Rede Christian Meyer: Niedersachsens Menschen, Natur und Landwirtschaft vor der Agrogentechnik schützen

Anrede,

es gibt zurzeit mindestens zwei Themen die unseren Landwirten unter den Nägeln brennen.

Das eine ist der Milchstreik der Bauernbasis für faire Preise, deren Forderungen wir Grüne seit langem unterstützen und dem wir unsere Solidarität zeigen und viel Erfolg wünschen.

Das andere viele Landwirte und Verbraucher bewegende Thema sind die existenzbedrohenden Gefahren der Agrogentechnik.

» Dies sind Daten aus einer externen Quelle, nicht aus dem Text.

-- ==== Sys2Proof/Machine/Matrix.lean ====
section
/-! DEFINITION. The matrix unit (R215 to R238): parameters, products and their steps, ganged issue, read-outs, stops and
resumption; its arithmetic (R87 to R90). -/

namespace Sys2Proof.Machine

/-! ## Exact sums (R88 to R90) -/

/-- A finite value of any format as a multiple of 2^-133. -/
def fixed133 (f : Fmt) (x : Nat) : Int :=
  let e := fExp f x
  let sig := if e = 0 then fFrac f x else fFrac f x + 2 ^ f.t
  let sh : Int := (max e 1 : Nat) - f.bias - f.t + 133
  let v : Nat := sig <<< sh.toNat
  if fSign f x then -(v : Int) else v

/-- The sum of a run of products, rounded once to FP32: specials, the signed zero, RNE (R88, R89). Operands are already
flushed. -/
def dotSum (fa fb : Fmt) (ps : List (Nat × Nat)) (ftz : Bool) : Nat × FFlags :=
  let nans := ps.flatMap (fun (a, b) =>
    (if isNaN fa a then [nanTo .fp32 fa a] else []) ++ (if isNaN fb b then [nanTo .fp32 fb b] else []))
  let sig := ps.any (fun (a, b) => isSNaN fa a || isSNaN fb b)
  match nans with
  | n :: _ => (n, if sig then ffIV else ffNone)
  | [] =>
    if ps.any (fun (a, b) => (isZero fa a && isInf fb b) || (isInf fa a && isZero fb b)) then invalid .fp32
    else
      let infs := (ps.filter (fun (a, b) => isInf fa a || isInf fb b)).map (fun (a, b) => fSign fa a != fSign fb b)
      if infs.contains true && infs.contains false then invalid .fp32
      else
        match infs with
        | n :: _ => (fInf .fp32 n, ffNone)
        | [] =>
          let t : Int := ps.foldl (fun t (a, b) => t + fixed133 fa a * fixed133 fb b) 0
          let negZero := !ps.isEmpty && ps.all (fun (a, b) =>
            (isZero fa a || isZero fb b) && (fSign fa a != fSign fb b))
          if t = 0 then (fZero .fp32 negZero, ffNone)
          else roundTo .fp32 (Exact.scaled (decide (t < 0)) t.natAbs (-266)) .rne 0 ftz

/-- One BF16 step added to the accumulator (R88). -/
def accBf16 (ps : List (Nat × Nat)) (ftz : Bool) (acc : Nat) : Nat × FFlags :=
  let (p, f1) := dotSum .bf16 .bf16 (ps.map (fun (a, b) => (flush .bf16 ftz a, flush .bf16 ftz b))) ftz
  let (r, f2) := addOp .fp32 (flush .fp32 ftz acc) (flush .fp32 ftz p) .rne 0 ftz
  (r, f1 ||| f2)

/-- One FP8 K-block, scaled and added (R89). (DEDUCED, log 36) -/
def accFp8 (fa fb : Fmt) (ps : List (Nat × Nat)) (sa sb : Nat) (ftz : Bool) (acc : Nat) : Nat × FFlags :=
  let fl (x : Nat) := flush .fp32 ftz x
  let (x, f1) := dotSum fa fb ps ftz
  let (sc, f2) := mulOp .fp32 (fl sa) (fl sb) .rne 0 ftz
  let (y, f3) := mulOp .fp32 (fl x) (fl sc) .rne 0 ftz
  let (r, f4) := addOp .fp32 (fl acc) (fl y) .rne 0 ftz
  (r, f1 ||| f2 ||| f3 ||| f4)

/-- One INT8 step, modulo 2^32 (R90). -/
def accInt8 (ps : List (Nat × Nat)) (acc : Nat) : Nat :=
  low 32 ((acc : Int) + ps.foldl (fun t (a, b) => t + sext 8 a * sext 8 b) 0)

/-! ## Accumulator banks (R215) -/

def accKey (bank row : Nat) : Nat := 96 * bank + row
def MatState.row (m : MatState) (bank i : Nat) : AccRow := Tbl.get 0 m.acc (accKey bank i)
def MatState.cell (m : MatState) (bank i j : Nat) : Nat := fieldNat (m.row bank i) (32 * j) 32
def MatState.setRow (m : MatState) (bank i : Nat) (r : AccRow) : MatState :=
  { m with acc := Tbl.set m.acc (accKey bank i) r }
/-- Cells (i, lo) to (i, lo + vs.length − 1) written. -/
def setCells (r : AccRow) (lo : Nat) (vs : List Nat) : AccRow :=
  setField r (32 * lo) (BitVec.ofNat (32 * vs.length) (packNat 32 vs))
def MatState.clearBank (m : MatState) (bank : Nat) : MatState :=
  { m with acc := m.acc.filter (fun (i, _) => i / 96 != bank) }

/-! ## Parameters (R218, R219, R222) -/

def setParam (p : MatParams) (sel : Nat) (v : Word) : MatParams :=
  match sel with
  | 0 => { p with m := v.toNat }
  | 1 => { p with n := v.toNat }
  | 2 => { p with k := v.toNat }
  | 3 => { p with qa := fieldNat v 0 4, qb := fieldNat v 4 4 }
  | 4 => { p with gr := fieldNat v 0 3, gc := fieldNat v 3 2 }
  | 5 => { p with arow := fieldNat v 0 7, acol := fieldNat v 8 7 }
  | _ => { p with sca := fieldNat v 0 2, scb := fieldNat v 2 2 }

Bereits im März 2008 demonstrierten Tausende Landwirte bundesweit gegen die fälschlich Grüne Gentechnik genannte Agrogentechnik. Der Bund deutscher Milchviehhalter, der den Milchstreik organisiert, spricht sich dabei zusammen mit dem Deutschen Bauernverband klar gegen die Agrogentechnik aus.

Ein Vertreter der Bauern hat dort sinngemäß gesagt: Die Konzerne würden jetzt eine schleichende Einführung über die Schiene mit genbelastetem Saatgut und Futtermitteln in der Landwirtschaft versuchen, nachdem sie beim Verbraucher gescheitert seien.

Mit patentierter Gentechnik werde am Ende aber nur der Profit der Konzerne steigen und die Lizenznehmer, also die Bauern, würden in die totale Abhängigkeit geführt. Dafür gebe es inzwischen weitweit dramatische Beispiele. Gentechnisch verändertes Futter führe auch zu vielen Gesundheitsproblemen bei Pflanzen und Tieren, die dann wieder nur mit konzerneigenen Produkten bekämpft werden. Noch gebe es diesen Teufelskreis bei uns nicht."

Die übergroße Mehrheit der Bauern will die Gentechnik nicht. Die Mehrheit der Verbraucher auch nicht.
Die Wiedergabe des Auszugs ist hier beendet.